* _What to produce_
Below are some records. Return exactly the lines from the one with "unfold State.setW1c" to the one with "Keeps.spdRead | apply Keeps.foldl | apply Keeps.foldl_fst", and nothing else.

───

-- ==== Sys2Proof/Certificates/Slice0/Obligations.lean ====
section
/-! DEFINITION. The statements about the model, for the provers. Each says which rules of the manual it rests on. -/
open Sys2Proof Sys2Proof.Machine

/-! ### The block: its queue, its step and its idle time -/

/-- O1. A step takes the command at the front of the queue and is that command's meaning on the state with the rest of the queue. -/
def Obligations.StepRunsTheFrontCommand : Prop :=
  ∀ (c : Instr) (rest : List Instr) (s : State), s.pending = c :: rest → step s = exec c { s with pending := rest }

/-- O2. With no command waiting, one nanosecond passes (the model's choice, assumption log 4): module time advances by one; a tally
that DEV_VALID and the reference keep running, and that no correction slews, advances by one modulo 2^64; without DEV_VALID or the
reference it stands still. A device that has only waited for the end of the 100 ms after MOD_PWRGD, with PERST# high, starts at that instant (R502). Said of a block in which no BAR2 line, no access of the debug port and no packet on a ring waits; EveryStepKeepsSoundness
and MonotonicCountersNeverFall speak of every idle step, and PacketsRouted of the rings. -/
def Obligations.IdleStepIsOneNanosecond : Prop :=
  ∀ s : State, s.pending = [] → s.adit.writes = [] → s.ring = [] → s.mod.jtagWait = [] →
    ∃ s', step s = .next s' ∧ s'.time = s.time + 1 ∧ s'.pending = [] ∧
      (s.mod.running = true ∨ s.mod.perst = true → s.devValid = true → s.mod.refOk = true → s.on .tlyStatusCoarseSlew = false → s.talign.slew = 0 →
        s'.tally = (s.tally + 1) % 2 ^ 64) ∧
      (s.mod.running = true ∨ s.mod.perst = true → s.tally < 2 ^ 64 → s.devValid = false ∨ s.mod.refOk = false → s'.tally = s.tally) ∧
      (s.mod.pwrgd = true → s.mod.running = false → s.mod.perst = false → s.mod.refOk = true →
        (s.mod.pgAt + 100000000 ≤ s.time + 1 → s'.mod.running = true ∧ s'.tally = 0 ∧ s'.devValid = true ∧ s'.boot = { rom := true, cold := true }) ∧
        (s.time + 1 < s.mod.pgAt + 100000000 → s'.mod.running = false ∧ s'.devValid = s.devValid))

/-- O3. Whatever a command does, it does not touch the queue, the assembly variant or module time. -/
def Obligations.CommandsLeaveTheQueue : Prop :=
  ∀ (c : Instr) (s s' : State), exec c s = .next s' → s'.pending = s.pending ∧ s'.variant = s.variant ∧ s'.time = s.time

/-- O4. Every step keeps a sound state sound: memory and flash stay in canonical form, every register stays listed once at most, and the
tally stays a 64-bit number (R35). -/
def Obligations.EveryStepKeepsSoundness : Prop :=
  ∀ s s' : State, s.Sound → step s = .next s' → s'.Sound

/-- O5. No step lowers one of the four counters of the counter device. -/
def Obligations.MonotonicCountersNeverFall : Prop :=
  ∀ (s s' : State) (i : Nat), step s = .next s' → s.counter i ≤ s'.counter i
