theorem Keeps.islandWrite {z s : State} (h : Keeps z s) (a1 a2 a3 a4) {f : State → State} (hf : Keeps z (f s)) :
    Keeps z (State.islandWrite s a1 a2 a3 a4 f) := by
  unfold State.islandWrite
  repeat' (with_reducible first | assumption | apply Keeps.foldl | apply Keeps.foldl_fst | apply Keeps.foldl_snd
                                | simp only [Keeps.mk_iff] | dsimp only | intro _ | split)

theorem Keeps.decodeCount {z s : State} (h : Keeps z s) (a1 a2) : Keeps z (State.decodeCount s a1 a2) := by
  unfold State.decodeCount
  repeat' (with_reducible first | assumption | apply Keeps.cnt | apply Keeps.bump | apply Keeps.report | apply Keeps.reportTile
                                | intro _ | split | dsimp only)

theorem Keeps.decodeError {z s : State} (h : Keeps z s) (a1 a2) : Keeps z (State.decodeError s a1 a2) := by
  unfold State.decodeError
  repeat' (with_reducible first | assumption | apply Keeps.busFault | apply Keeps.decodeCount | simp only [Keeps.mk_iff] | intro _
                                | split | dsimp only)

theorem Keeps.reach {z s : State} (h : Keeps z s) (a1) : Keeps z (State.reach s a1).1 := by
  unfold State.reach
  repeat' (with_reducible first | assumption | apply Keeps.bump | intro _ | apply Keeps.ite | apply Keeps.ite_fst | split | dsimp only)

/-! ### Machine/Regs.lean -/

theorem Keeps.writeHit {z s : State} (h : Keeps z s) (a1 a2) : Keeps z (State.writeHit s a1 a2) := by
  unfold State.writeHit
  repeat' (with_reducible first | assumption | apply Keeps.wr | intro _ | apply Keeps.ite | split | dsimp only)

theorem Keeps.storeWord {z s : State} (h : Keeps z s) (a1 a2 a3) : Keeps z (State.storeWord s a1 a2 a3) := by
  unfold State.storeWord
  repeat' (with_reducible first | assumption | apply Keeps.setBytes | apply Keeps.writeHit | apply Keeps.foldl | apply Keeps.foldl_fst
                                | apply Keeps.foldl_snd | intro _ | apply Keeps.ite | split | dsimp only)

theorem Keeps.validIrq {z s : State} (h : Keeps z s) (a1 a2) : Keeps z (State.validIrq s a1 a2) := by
  unfold State.validIrq
  repeat' (with_reducible first | assumption | apply Keeps.irq | intro _ | split | dsimp only)

theorem Keeps.setW1c {z s : State} (h : Keeps z s) (a1 a2 a3 a4) : Keeps z (State.setW1c s a1 a2 a3 a4) := by
  unfold State.setW1c
  repeat' (with_reducible first | assumption | apply Keeps.wr | apply Keeps.validIrq | apply Keeps.foldl | apply Keeps.foldl_fst
                                | apply Keeps.foldl_snd | intro _ | apply Keeps.ite | split | dsimp only)

theorem Keeps.latchRead {z s : State} (h : Keeps z s) (a1 a2 a3 a4) : Keeps z (State.latchRead s a1 a2 a3 a4).1 := by
  unfold State.latchRead
  repeat' (with_reducible first | assumption | apply Keeps.bump | simp only [Keeps.mk_iff] | intro _ | apply Keeps.ite
                                | apply Keeps.ite_fst | split | dsimp only)

end Sys2Proof.Machine
end

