theorem Keeps.holdAccess {z s : State} (h : Keeps z s) (a1 a2 a3 a4 a5) : Keeps z (State.holdAccess s a1 a2 a3 a4 a5) := by
  unfold State.holdAccess
  repeat' (with_reducible first | assumption | apply Keeps.onTile | apply Keeps.effCnt | simp only [Keeps.mk_iff] | intro _
                                | apply Keeps.ite | split | dsimp only)

theorem Keeps.deferOnce {z s : State} (h : Keeps z s) (a1 a2 a3) : Keeps z (State.deferOnce s a1 a2 a3) := by
  unfold State.deferOnce
  repeat' (with_reducible first | assumption | apply Keeps.cnt | apply Keeps.onTile | simp only [Keeps.mk_iff] | intro _
                                | apply Keeps.ite | split | dsimp only)

theorem Keeps.unhold {z s : State} (h : Keeps z s) (a1 a2) : Keeps z (State.unhold s a1 a2) := by
  unfold State.unhold
  repeat' (with_reducible first | assumption | apply Keeps.onTile | simp only [Keeps.mk_iff] | intro _ | split | dsimp only)

theorem Keeps.coreRow {z s : State} (h : Keeps z s) (a1 a2) {f : State → CoreWord → State} (hf : ∀ s c, Keeps z s → Keeps z (f s c)) :
    Keeps z (State.coreRow s a1 a2 f) := by
  unfold State.coreRow
  repeat' (with_reducible first | assumption | apply hf | apply Keeps.coreFault | apply Keeps.holdAccess | apply Keeps.bankCount
                                | apply Keeps.unhold | apply Keeps.spdRead | apply Keeps.foldl | apply Keeps.foldl_fst
                                | apply Keeps.foldl_snd | dsimp only | intro _ | split)

theorem Keeps.alu {z s : State} (h : Keeps z s) (a1 a2) : Keeps z (State.alu s a1 a2) := by
  unfold State.alu
  repeat' (with_reducible first | assumption | apply Keeps.xw | apply Keeps.retire | apply Keeps.coreRow | intro _ | split | dsimp only)

theorem Keeps.lui {z s : State} (h : Keeps z s) (a1) : Keeps z (State.lui s a1) := by
  unfold State.lui
  repeat' (with_reducible first | assumption | apply Keeps.xw | apply Keeps.retire | apply Keeps.coreRow | intro _ | split | dsimp only)

theorem Keeps.memFault {z s : State} (h : Keeps z s) (a1 a2 a3) : Keeps z (State.memFault s a1 a2 a3) := by
  unfold State.memFault
  repeat' (with_reducible first | assumption | apply Keeps.decodeError | apply Keeps.coreFault | intro _ | apply Keeps.ite | split
                                | dsimp only)

theorem Keeps.load {z s : State} (h : Keeps z s) (a1) : Keeps z (State.load s a1) := by
  unfold State.load
  repeat' (with_reducible first | assumption | apply Keeps.bankCount | apply Keeps.spdRead | apply Keeps.xw | apply Keeps.retire
                                | apply Keeps.coreFault | apply Keeps.holdAccess | apply Keeps.deferOnce | apply Keeps.unhold
                                | apply Keeps.coreRow | apply Keeps.memFault | intro _ | apply Keeps.ite | split | dsimp only)

theorem Keeps.store {z s : State} (h : Keeps z s) (a1) : Keeps z (State.store s a1) := by
  unfold State.store
  repeat' (with_reducible first | assumption | apply Keeps.cnt | apply Keeps.setBank | apply Keeps.spdWrite | apply Keeps.bankCount
                                | apply Keeps.retire | apply Keeps.coreFault | apply Keeps.holdAccess | apply Keeps.deferOnce
                                | apply Keeps.unhold | apply Keeps.coreRow | apply Keeps.memFault | simp only [Keeps.mk_iff] | intro _
                                | apply Keeps.ite | split | dsimp only)

theorem Keeps.branch {z s : State} (h : Keeps z s) (a1 a2) : Keeps z (State.branch s a1 a2) := by
  unfold State.branch
  repeat' (with_reducible first | assumption | apply Keeps.retireTo | apply Keeps.retire | apply Keeps.coreRow | intro _
                                | apply Keeps.ite | split | dsimp only)

theorem Keeps.jal {z s : State} (h : Keeps z s) (a1) : Keeps z (State.jal s a1) := by
  unfold State.jal
  repeat' (with_reducible first | assumption | apply Keeps.xw | apply Keeps.retireTo | apply Keeps.coreRow | intro _ | split
                                | dsimp only)

theorem Keeps.jalr {z s : State} (h : Keeps z s) (a1) : Keeps z (State.jalr s a1) := by
  unfold State.jalr
  repeat' (with_reducible first | assumption | apply Keeps.cnt | apply Keeps.activity | apply Keeps.onCore | apply Keeps.xw
                                | apply Keeps.coreRow | simp only [Keeps.mk_iff] | intro _ | split | dsimp only)

theorem Keeps.crd {z s : State} (h : Keeps z s) (a1) : Keeps z (State.crd s a1) := by
  unfold State.crd
  repeat' (with_reducible first | assumption | apply Keeps.latchRead | apply Keeps.xw | apply Keeps.retire | apply Keeps.coreFault
                                | apply Keeps.coreRow | intro _ | apply Keeps.ite | split | dsimp only)

theorem Keeps.phaseWrite {z s : State} (h : Keeps z s) (a1 a2) : Keeps z (State.phaseWrite s a1 a2) := by
  unfold State.phaseWrite
  repeat' (with_reducible first | assumption | apply Keeps.wr | apply Keeps.cnt | apply Keeps.phaseMark | intro _ | apply Keeps.ite
                                | split | dsimp only)

theorem Keeps.cwr {z s : State} (h : Keeps z s) (a1 a2 a3) : Keeps z (State.cwr s a1 a2 a3) := by
  unfold State.cwr
  repeat' (with_reducible first | assumption | apply Keeps.cnt | apply Keeps.writeHit | apply Keeps.setW1c | apply Keeps.retire
                                | apply Keeps.coreFault | apply Keeps.coreRow | apply Keeps.phaseWrite | apply Keeps.foldl
                                | apply Keeps.foldl_fst | apply Keeps.foldl_snd | intro _ | apply Keeps.ite | split | dsimp only)

theorem Keeps.postLocal {z s : State} (h : Keeps z s) (a1 a2 a3) : Keeps z (State.postLocal s a1 a2 a3).1 := by
  unfold State.postLocal
  repeat' (with_reducible first | assumption | apply Keeps.cnt | apply Keeps.bankCount | apply Keeps.spdRead | apply Keeps.qAdmit
                                | intro _ | apply Keeps.ite | apply Keeps.ite_fst | split | dsimp only)

theorem Keeps.postRemote {z s : State} (h : Keeps z s) (a1 a2 a3) : Keeps z (State.postRemote s a1 a2 a3) := by
  unfold State.postRemote
  repeat' (with_reducible first | assumption | apply Keeps.bankCount | apply Keeps.spdRead | apply Keeps.send | intro _ | split
                                | dsimp only)

theorem Keeps.postOp {z s : State} (h : Keeps z s) (a1 a2) : Keeps z (State.postOp s a1 a2) := by
  unfold State.postOp
  repeat' (with_reducible first | assumption | apply Keeps.xw | apply Keeps.retire | apply Keeps.park | apply Keeps.coreFault
                                | apply Keeps.holdAccess | apply Keeps.coreRow | apply Keeps.memFault | apply Keeps.postLocal
                                | apply Keeps.postRemote | intro _ | apply Keeps.ite | split | dsimp only)

theorem Keeps.postUnblock {z s : State} (h : Keeps z s) (a1) : Keeps z (State.postUnblock s a1) := by
  unfold State.postUnblock
  repeat' (with_reducible first | assumption | apply Keeps.xw | apply Keeps.retire | apply Keeps.postLocal | intro _ | apply Keeps.ite
                                | split | dsimp only)

theorem Keeps.popOp {z s : State} (h : Keeps z s) (a1) : Keeps z (State.popOp s a1) := by
  unfold State.popOp
  repeat' (with_reducible first | assumption | apply Keeps.spdPoisonWord | apply Keeps.spdWrite | apply Keeps.bankCount
                                | apply Keeps.spdRead | apply Keeps.qDropHead | apply Keeps.xw | apply Keeps.retire
                                | apply Keeps.coreRow | apply Keeps.memFault | apply Keeps.foldl | apply Keeps.foldl_fst
                                | apply Keeps.foldl_snd | intro _ | apply Keeps.ite | split | dsimp only)

theorem Keeps.semSig {z s : State} (h : Keeps z s) (a1) : Keeps z (State.semSig s a1) := by
  unfold State.semSig
  repeat' (with_reducible first | assumption | apply Keeps.semAdd | apply Keeps.retire | apply Keeps.coreRow | intro _ | split
                                | dsimp only)

theorem Keeps.semSigr {z s : State} (h : Keeps z s) (a1) : Keeps z (State.semSigr s a1) := by
  unfold State.semSigr
  repeat' (with_reducible first | assumption | apply Keeps.signal | apply Keeps.retire | apply Keeps.coreRow | intro _ | split
                                | dsimp only)

theorem Keeps.semWait {z s : State} (h : Keeps z s) (a1) : Keeps z (State.semWait s a1) := by
  unfold State.semWait
  repeat' (with_reducible first | assumption | apply Keeps.semTake | apply Keeps.retire | apply Keeps.park | apply Keeps.coreRow
                                | intro _ | apply Keeps.ite | split | dsimp only)

theorem Keeps.semWaitDone {z s : State} (h : Keeps z s) (a1) : Keeps z (State.semWaitDone s a1) := by
  unfold State.semWaitDone
  repeat' (with_reducible first | assumption | apply Keeps.semTake | apply Keeps.retire | intro _ | apply Keeps.ite | split
                                | dsimp only)

theorem Keeps.semTry {z s : State} (h : Keeps z s) (a1) : Keeps z (State.semTry s a1) := by
  unfold State.semTry
  repeat' (with_reducible first | assumption | apply Keeps.semTake | apply Keeps.xw | apply Keeps.retire | apply Keeps.coreRow | intro _
                                | apply Keeps.ite | split | dsimp only)

theorem Keeps.semRd {z s : State} (h : Keeps z s) (a1) : Keeps z (State.semRd s a1) := by
  unfold State.semRd
  repeat' (with_reducible first | assumption | apply Keeps.xw | apply Keeps.retire | apply Keeps.coreRow | intro _ | split | dsimp only)

theorem Keeps.tagged {z s : State} (h : Keeps z s) (a1) : Keeps z (State.tagged s a1).1 := by
  unfold State.tagged
  repeat' (with_reducible first | assumption | apply Keeps.cnt | apply Keeps.setSlot | simp only [Keeps.mk_iff] | intro _
                                | apply Keeps.ite | apply Keeps.ite_fst | split | dsimp only)

theorem Keeps.opeAccept {z s : State} (h : Keeps z s) (a1 a2 a3) : Keeps z (State.opeAccept s a1 a2 a3) := by
  unfold State.opeAccept
  repeat' (with_reducible first | assumption | apply Keeps.onTile | apply Keeps.tagged | simp only [Keeps.mk_iff] | intro _
                                | apply Keeps.ite | split | dsimp only)

theorem Keeps.veAccept {z s : State} (h : Keeps z s) (a1 a2) : Keeps z (State.veAccept s a1 a2) := by
  unfold State.veAccept
  repeat' (with_reducible first | assumption | apply Keeps.onTile | apply Keeps.tagged | simp only [Keeps.mk_iff] | intro _
                                | apply Keeps.ite | split | dsimp only)

theorem Keeps.opeIssue {z s : State} (h : Keeps z s) (a1) : Keeps z (State.opeIssue s a1) := by
  unfold State.opeIssue
  repeat' (with_reducible first | assumption | apply Keeps.retire | apply Keeps.park | apply Keeps.coreRow | apply Keeps.opeAccept
                                | intro _ | apply Keeps.ite | split | dsimp only)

───

* _Completed exercise_
  unfold State.setW1c
  repeat' (with_reducible first | assumption | apply Keeps.wr | apply Keeps.validIrq | apply Keeps.foldl | apply Keeps.foldl_fst
                                | apply Keeps.foldl_snd | intro _ | apply Keeps.ite | split | dsimp only)

theorem Keeps.latchRead {z s : State} (h : Keeps z s) (a1 a2 a3 a4) : Keeps z (State.latchRead s a1 a2 a3 a4).1 := by
  unfold State.latchRead
  repeat' (with_reducible first | assumption | apply Keeps.bump | simp only [Keeps.mk_iff] | intro _ | apply Keeps.ite
                                | apply Keeps.ite_fst | split | dsimp only)

end Sys2Proof.Machine
end

theorem Keeps.holdAccess {z s : State} (h : Keeps z s) (a1 a2 a3 a4 a5) : Keeps z (State.holdAccess s a1 a2 a3 a4 a5) := by
  unfold State.holdAccess
  repeat' (with_reducible first | assumption | apply Keeps.onTile | apply Keeps.effCnt | simp only [Keeps.mk_iff] | intro _
                                | apply Keeps.ite | split | dsimp only)

theorem Keeps.deferOnce {z s : State} (h : Keeps z s) (a1 a2 a3) : Keeps z (State.deferOnce s a1 a2 a3) := by
  unfold State.deferOnce
  repeat' (with_reducible first | assumption | apply Keeps.cnt | apply Keeps.onTile | simp only [Keeps.mk_iff] | intro _
                                | apply Keeps.ite | split | dsimp only)

theorem Keeps.unhold {z s : State} (h : Keeps z s) (a1 a2) : Keeps z (State.unhold s a1 a2) := by
  unfold State.unhold
  repeat' (with_reducible first | assumption | apply Keeps.onTile | simp only [Keeps.mk_iff] | intro _ | split | dsimp only)

theorem Keeps.coreRow {z s : State} (h : Keeps z s) (a1 a2) {f : State → CoreWord → State} (hf : ∀ s c, Keeps z s → Keeps z (f s c)) :
    Keeps z (State.coreRow s a1 a2 f) := by
  unfold State.coreRow
  repeat' (with_reducible first | assumption | apply hf | apply Keeps.coreFault | apply Keeps.holdAccess | apply Keeps.bankCount
                                | apply Keeps.unhold | apply Keeps.spdRead | apply Keeps.foldl | apply Keeps.foldl_fst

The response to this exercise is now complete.